What is required: Up to and including the line that contains "refine ⟨fun ws", repeat each line of the data exactly, starting from the first.

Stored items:
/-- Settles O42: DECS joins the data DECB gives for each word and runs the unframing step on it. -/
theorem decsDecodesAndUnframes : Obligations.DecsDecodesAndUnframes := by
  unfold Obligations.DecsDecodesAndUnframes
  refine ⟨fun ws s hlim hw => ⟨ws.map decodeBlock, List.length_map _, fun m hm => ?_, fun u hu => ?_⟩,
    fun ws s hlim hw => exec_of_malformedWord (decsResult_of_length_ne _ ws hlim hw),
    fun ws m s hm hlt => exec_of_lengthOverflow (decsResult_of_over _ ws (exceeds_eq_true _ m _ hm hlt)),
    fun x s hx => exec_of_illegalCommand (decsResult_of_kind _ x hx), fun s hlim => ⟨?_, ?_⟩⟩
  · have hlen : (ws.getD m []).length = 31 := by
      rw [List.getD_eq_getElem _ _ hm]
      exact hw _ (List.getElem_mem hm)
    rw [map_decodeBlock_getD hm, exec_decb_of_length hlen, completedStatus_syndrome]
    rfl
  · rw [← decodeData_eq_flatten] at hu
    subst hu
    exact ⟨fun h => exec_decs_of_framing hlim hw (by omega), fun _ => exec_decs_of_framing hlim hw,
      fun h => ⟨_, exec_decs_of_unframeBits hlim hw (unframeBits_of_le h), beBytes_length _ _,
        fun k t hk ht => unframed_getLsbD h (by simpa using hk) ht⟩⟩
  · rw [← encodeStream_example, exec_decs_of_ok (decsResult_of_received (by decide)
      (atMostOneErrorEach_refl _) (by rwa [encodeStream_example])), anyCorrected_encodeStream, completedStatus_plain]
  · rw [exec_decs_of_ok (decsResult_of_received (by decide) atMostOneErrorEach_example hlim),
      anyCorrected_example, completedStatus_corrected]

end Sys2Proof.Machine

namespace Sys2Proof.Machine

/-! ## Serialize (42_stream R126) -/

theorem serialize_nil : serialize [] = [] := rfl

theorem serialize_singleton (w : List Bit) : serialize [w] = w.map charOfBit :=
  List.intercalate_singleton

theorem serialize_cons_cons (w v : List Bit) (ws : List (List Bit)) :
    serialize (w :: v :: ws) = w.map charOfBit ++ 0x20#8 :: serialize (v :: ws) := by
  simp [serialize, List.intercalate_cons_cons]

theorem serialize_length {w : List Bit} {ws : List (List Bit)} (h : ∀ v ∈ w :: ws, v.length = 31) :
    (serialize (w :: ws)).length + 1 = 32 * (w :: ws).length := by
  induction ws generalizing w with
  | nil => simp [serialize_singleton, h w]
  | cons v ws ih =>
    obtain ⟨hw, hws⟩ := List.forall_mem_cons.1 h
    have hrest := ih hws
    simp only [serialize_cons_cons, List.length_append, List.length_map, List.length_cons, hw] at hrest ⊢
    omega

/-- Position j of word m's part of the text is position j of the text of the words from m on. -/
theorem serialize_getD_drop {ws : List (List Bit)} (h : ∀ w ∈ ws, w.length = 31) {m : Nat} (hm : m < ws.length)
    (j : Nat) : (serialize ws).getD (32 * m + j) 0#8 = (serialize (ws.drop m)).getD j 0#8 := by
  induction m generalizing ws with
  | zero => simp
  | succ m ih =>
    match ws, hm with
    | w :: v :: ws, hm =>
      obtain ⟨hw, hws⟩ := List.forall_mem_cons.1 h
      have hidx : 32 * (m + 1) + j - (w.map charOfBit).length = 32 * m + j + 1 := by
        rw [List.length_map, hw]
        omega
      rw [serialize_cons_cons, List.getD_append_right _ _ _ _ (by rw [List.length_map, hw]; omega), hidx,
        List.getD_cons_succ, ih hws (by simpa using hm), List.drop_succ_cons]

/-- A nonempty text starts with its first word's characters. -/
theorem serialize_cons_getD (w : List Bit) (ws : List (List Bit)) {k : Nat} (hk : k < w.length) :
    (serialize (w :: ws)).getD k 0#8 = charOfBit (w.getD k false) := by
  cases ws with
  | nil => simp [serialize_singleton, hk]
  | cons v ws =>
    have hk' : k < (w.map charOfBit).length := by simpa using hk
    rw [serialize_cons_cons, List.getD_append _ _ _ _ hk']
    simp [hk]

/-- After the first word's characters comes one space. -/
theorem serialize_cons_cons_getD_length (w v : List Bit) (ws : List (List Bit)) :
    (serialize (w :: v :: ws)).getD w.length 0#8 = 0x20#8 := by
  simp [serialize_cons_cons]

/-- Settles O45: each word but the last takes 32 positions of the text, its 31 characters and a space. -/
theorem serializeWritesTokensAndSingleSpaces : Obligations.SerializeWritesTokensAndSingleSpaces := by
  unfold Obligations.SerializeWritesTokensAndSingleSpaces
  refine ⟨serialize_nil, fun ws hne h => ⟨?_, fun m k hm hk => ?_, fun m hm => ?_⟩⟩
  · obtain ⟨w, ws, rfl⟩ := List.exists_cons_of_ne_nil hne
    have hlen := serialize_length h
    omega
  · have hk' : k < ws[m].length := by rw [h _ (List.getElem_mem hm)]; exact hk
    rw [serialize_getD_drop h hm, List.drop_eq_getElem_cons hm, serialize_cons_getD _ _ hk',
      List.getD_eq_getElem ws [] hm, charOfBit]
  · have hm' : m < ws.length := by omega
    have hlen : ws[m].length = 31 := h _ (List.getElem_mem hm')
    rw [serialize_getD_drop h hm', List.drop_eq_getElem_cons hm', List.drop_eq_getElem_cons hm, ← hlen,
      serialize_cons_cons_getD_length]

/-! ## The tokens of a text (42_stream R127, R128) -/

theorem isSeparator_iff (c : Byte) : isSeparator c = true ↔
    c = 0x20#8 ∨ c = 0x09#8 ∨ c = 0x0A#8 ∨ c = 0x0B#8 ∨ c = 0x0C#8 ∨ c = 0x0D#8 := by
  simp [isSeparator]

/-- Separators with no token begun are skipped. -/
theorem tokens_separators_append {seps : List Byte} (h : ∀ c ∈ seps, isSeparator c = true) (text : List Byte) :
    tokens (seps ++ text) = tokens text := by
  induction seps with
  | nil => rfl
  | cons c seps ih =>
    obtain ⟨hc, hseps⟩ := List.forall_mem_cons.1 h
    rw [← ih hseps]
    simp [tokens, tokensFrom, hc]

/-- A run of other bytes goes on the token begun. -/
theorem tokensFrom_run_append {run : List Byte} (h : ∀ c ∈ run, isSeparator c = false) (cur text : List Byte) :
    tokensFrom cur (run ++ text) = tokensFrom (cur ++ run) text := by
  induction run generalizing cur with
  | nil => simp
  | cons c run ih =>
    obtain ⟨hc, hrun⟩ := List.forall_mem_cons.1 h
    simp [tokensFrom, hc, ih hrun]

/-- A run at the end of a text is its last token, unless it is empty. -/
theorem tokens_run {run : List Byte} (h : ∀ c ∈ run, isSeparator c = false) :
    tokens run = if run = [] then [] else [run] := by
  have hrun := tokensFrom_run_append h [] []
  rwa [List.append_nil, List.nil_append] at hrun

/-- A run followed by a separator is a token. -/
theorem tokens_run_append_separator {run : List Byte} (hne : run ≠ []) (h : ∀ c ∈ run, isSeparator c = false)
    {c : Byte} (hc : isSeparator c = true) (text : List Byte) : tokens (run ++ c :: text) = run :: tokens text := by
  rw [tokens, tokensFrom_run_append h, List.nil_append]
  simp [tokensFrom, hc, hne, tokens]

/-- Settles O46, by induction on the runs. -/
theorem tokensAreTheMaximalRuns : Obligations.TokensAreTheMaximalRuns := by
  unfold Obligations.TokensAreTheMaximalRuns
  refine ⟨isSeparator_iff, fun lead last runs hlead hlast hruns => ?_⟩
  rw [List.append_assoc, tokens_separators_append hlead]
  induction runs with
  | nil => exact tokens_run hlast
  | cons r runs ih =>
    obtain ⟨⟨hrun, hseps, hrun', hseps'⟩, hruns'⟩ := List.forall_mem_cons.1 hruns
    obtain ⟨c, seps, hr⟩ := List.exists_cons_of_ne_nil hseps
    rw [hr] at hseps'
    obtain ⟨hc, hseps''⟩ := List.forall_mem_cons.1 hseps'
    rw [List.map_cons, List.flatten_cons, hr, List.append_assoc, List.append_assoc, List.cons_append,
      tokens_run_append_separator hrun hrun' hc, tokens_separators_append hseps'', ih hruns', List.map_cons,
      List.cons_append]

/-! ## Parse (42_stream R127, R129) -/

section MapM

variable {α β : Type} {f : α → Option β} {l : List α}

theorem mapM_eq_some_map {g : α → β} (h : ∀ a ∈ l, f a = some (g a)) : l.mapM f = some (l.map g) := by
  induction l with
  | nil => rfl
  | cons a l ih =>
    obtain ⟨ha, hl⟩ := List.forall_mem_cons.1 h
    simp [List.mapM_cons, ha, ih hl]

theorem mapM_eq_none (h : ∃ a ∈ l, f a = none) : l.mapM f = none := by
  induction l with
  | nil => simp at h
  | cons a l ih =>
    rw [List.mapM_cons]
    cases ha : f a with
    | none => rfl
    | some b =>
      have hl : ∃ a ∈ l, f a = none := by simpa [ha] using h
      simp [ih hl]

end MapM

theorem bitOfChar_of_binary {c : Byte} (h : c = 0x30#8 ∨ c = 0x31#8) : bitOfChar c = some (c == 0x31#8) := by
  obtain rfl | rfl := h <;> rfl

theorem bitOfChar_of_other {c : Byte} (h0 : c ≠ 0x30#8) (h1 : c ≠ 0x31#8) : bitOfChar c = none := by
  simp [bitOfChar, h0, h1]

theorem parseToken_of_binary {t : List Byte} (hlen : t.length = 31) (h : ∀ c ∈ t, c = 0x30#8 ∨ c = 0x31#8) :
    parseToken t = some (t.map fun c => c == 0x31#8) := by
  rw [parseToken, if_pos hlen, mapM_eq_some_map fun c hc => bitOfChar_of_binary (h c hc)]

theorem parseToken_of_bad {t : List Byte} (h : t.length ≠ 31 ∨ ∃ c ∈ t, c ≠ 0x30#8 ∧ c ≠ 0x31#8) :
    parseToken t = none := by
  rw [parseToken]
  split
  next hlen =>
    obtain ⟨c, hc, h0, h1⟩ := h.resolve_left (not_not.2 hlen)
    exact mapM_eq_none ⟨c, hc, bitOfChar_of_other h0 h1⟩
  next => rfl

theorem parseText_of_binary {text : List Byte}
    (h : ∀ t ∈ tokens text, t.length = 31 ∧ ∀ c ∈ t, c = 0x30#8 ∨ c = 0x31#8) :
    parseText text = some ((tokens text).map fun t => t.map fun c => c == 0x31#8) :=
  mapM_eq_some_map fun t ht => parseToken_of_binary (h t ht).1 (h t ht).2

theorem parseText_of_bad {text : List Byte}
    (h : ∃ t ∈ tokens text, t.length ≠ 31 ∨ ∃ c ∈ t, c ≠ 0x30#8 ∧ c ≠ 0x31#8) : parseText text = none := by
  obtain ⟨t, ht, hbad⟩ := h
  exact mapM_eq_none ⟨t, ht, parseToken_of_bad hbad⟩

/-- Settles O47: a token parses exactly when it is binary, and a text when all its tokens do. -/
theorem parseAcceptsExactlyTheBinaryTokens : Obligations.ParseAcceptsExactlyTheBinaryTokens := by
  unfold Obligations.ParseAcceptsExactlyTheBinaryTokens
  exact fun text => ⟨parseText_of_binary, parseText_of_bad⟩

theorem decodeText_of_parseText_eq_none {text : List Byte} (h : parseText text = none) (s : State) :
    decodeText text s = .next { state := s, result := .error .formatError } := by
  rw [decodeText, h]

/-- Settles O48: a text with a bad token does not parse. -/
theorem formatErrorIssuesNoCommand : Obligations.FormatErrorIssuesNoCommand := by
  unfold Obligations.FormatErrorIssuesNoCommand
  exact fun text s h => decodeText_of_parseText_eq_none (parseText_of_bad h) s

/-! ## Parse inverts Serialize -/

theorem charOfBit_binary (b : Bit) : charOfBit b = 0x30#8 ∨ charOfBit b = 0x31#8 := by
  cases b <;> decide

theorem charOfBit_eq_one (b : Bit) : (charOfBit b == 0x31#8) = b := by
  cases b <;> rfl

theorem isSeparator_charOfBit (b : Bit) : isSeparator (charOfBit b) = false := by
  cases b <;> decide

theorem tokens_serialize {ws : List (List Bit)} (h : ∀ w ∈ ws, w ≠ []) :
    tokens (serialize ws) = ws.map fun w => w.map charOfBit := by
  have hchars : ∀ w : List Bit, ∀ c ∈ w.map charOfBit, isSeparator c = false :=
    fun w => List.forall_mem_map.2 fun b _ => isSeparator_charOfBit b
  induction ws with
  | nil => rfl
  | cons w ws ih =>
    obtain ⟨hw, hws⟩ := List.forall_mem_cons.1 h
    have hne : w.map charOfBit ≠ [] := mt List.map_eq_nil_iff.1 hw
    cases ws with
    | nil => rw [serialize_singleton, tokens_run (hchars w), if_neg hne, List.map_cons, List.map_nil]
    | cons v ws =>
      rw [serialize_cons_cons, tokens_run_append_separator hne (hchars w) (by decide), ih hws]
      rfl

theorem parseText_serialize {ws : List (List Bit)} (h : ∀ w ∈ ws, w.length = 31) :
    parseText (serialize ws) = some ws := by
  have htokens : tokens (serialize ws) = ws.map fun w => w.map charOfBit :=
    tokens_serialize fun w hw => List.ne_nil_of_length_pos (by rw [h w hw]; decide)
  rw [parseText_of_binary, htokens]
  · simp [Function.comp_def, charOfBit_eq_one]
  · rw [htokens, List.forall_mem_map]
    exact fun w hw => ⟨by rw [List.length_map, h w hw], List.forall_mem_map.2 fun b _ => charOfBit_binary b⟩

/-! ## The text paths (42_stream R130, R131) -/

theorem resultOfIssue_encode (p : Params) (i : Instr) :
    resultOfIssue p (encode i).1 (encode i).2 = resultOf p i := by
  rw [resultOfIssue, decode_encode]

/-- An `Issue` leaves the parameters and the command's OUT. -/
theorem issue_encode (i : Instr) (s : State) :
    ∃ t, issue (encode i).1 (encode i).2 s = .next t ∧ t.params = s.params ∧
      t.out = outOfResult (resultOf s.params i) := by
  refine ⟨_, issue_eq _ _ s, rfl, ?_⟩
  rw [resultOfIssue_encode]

Response to this exercise:
/-- Settles O42: DECS joins the data DECB gives for each word and runs the unframing step on it. -/
theorem decsDecodesAndUnframes : Obligations.DecsDecodesAndUnframes := by
  unfold Obligations.DecsDecodesAndUnframes
  refine ⟨fun ws s hlim hw => ⟨ws.map decodeBlock, List.length_map _, fun m hm => ?_, fun u hu => ?_⟩,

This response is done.